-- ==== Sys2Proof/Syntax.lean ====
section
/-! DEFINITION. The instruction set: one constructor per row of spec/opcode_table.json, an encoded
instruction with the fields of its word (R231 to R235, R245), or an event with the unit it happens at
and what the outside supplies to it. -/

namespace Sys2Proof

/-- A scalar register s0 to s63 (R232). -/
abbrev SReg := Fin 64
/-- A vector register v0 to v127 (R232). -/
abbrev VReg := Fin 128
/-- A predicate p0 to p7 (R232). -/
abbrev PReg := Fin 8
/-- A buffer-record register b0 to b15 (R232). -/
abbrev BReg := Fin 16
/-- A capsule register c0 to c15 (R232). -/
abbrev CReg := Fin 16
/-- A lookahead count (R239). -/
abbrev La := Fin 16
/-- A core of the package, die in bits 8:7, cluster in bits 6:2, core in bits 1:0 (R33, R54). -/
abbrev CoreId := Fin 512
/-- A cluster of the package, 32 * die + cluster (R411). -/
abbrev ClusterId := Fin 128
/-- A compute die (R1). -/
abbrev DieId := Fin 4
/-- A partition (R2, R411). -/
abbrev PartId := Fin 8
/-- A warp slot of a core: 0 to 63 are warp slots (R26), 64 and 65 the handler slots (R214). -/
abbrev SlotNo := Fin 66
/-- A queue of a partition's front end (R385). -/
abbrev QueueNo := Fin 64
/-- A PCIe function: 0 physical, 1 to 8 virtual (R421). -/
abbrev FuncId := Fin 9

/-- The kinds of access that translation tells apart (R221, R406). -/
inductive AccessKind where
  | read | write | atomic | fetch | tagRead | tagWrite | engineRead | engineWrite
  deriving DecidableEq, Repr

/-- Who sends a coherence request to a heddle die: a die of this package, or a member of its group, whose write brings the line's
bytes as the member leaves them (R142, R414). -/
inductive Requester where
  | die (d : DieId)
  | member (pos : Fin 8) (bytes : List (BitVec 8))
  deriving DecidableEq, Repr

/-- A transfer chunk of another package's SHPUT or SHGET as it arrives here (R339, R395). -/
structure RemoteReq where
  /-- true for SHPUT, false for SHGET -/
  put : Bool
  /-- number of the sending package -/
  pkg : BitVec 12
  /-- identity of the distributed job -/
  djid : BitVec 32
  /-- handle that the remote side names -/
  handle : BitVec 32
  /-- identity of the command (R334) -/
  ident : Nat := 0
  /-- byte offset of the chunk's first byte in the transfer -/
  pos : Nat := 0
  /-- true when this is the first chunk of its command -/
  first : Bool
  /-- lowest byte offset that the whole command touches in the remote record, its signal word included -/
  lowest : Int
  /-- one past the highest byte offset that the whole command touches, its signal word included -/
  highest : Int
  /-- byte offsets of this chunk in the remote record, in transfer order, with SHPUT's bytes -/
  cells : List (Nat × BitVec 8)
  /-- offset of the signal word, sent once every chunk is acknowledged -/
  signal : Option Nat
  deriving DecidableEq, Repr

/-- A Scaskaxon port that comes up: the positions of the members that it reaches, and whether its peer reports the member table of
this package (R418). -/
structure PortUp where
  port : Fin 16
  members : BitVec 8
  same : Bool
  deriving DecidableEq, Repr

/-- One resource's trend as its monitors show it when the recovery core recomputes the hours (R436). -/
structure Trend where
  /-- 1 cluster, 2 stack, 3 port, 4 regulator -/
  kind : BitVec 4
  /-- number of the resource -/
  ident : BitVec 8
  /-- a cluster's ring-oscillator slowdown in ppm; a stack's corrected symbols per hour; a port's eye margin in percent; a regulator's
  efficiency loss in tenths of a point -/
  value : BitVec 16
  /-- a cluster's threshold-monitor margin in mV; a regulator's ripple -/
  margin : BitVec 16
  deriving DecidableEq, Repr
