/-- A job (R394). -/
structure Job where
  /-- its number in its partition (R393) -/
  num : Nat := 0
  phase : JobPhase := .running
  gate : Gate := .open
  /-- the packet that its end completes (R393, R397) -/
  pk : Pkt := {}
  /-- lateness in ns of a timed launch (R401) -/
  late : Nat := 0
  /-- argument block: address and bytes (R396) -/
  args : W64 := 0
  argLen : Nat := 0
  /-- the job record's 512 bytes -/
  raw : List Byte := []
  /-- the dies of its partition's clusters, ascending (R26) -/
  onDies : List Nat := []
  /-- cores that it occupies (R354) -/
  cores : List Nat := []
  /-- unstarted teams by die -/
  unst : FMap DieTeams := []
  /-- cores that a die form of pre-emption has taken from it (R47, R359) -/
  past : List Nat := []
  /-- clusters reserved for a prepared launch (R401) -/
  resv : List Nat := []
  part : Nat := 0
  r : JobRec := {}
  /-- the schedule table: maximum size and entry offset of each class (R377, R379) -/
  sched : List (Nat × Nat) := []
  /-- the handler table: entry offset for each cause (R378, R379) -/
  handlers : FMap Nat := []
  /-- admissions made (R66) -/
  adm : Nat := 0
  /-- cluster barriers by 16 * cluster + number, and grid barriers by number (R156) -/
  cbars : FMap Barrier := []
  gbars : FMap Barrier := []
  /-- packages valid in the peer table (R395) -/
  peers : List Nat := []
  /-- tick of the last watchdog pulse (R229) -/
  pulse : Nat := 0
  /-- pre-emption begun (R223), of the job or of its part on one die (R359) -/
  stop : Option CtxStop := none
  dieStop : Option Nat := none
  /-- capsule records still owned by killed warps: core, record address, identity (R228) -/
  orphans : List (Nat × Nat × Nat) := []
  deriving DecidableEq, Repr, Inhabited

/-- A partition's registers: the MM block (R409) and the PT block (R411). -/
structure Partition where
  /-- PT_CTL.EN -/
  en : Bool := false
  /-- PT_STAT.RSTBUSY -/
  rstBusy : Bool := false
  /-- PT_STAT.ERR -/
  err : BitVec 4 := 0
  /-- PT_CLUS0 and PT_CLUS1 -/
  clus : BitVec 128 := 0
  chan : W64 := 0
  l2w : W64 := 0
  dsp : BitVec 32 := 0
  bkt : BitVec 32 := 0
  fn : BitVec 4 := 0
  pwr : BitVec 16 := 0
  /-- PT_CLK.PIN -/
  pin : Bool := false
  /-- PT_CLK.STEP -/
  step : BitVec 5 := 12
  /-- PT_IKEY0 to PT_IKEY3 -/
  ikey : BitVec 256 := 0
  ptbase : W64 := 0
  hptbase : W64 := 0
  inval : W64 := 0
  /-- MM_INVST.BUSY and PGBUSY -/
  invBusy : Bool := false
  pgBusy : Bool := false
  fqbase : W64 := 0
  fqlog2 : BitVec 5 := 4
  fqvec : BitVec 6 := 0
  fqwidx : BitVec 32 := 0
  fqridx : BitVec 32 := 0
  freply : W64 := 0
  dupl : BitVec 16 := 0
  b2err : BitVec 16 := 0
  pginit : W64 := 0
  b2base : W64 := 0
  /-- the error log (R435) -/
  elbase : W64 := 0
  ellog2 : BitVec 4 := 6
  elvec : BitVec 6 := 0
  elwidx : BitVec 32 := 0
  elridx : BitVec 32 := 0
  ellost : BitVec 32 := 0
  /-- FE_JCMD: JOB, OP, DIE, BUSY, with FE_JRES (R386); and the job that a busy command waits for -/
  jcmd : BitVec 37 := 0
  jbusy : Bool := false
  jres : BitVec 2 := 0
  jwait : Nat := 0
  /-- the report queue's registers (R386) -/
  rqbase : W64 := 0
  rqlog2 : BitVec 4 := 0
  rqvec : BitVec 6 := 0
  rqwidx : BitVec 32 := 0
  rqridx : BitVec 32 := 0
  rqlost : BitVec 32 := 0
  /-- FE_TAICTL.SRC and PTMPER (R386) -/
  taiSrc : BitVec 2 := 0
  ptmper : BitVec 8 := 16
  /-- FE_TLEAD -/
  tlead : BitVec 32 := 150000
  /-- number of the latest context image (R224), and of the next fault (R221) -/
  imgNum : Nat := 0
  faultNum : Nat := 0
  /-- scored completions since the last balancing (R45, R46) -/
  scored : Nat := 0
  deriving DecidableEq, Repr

| Exercise objective |
Copy out each line from the listing that contains the string "FMap".

| Task answer |
  unst : FMap DieTeams := []
  handlers : FMap Nat := []
  cbars : FMap Barrier := []
  gbars : FMap Barrier := []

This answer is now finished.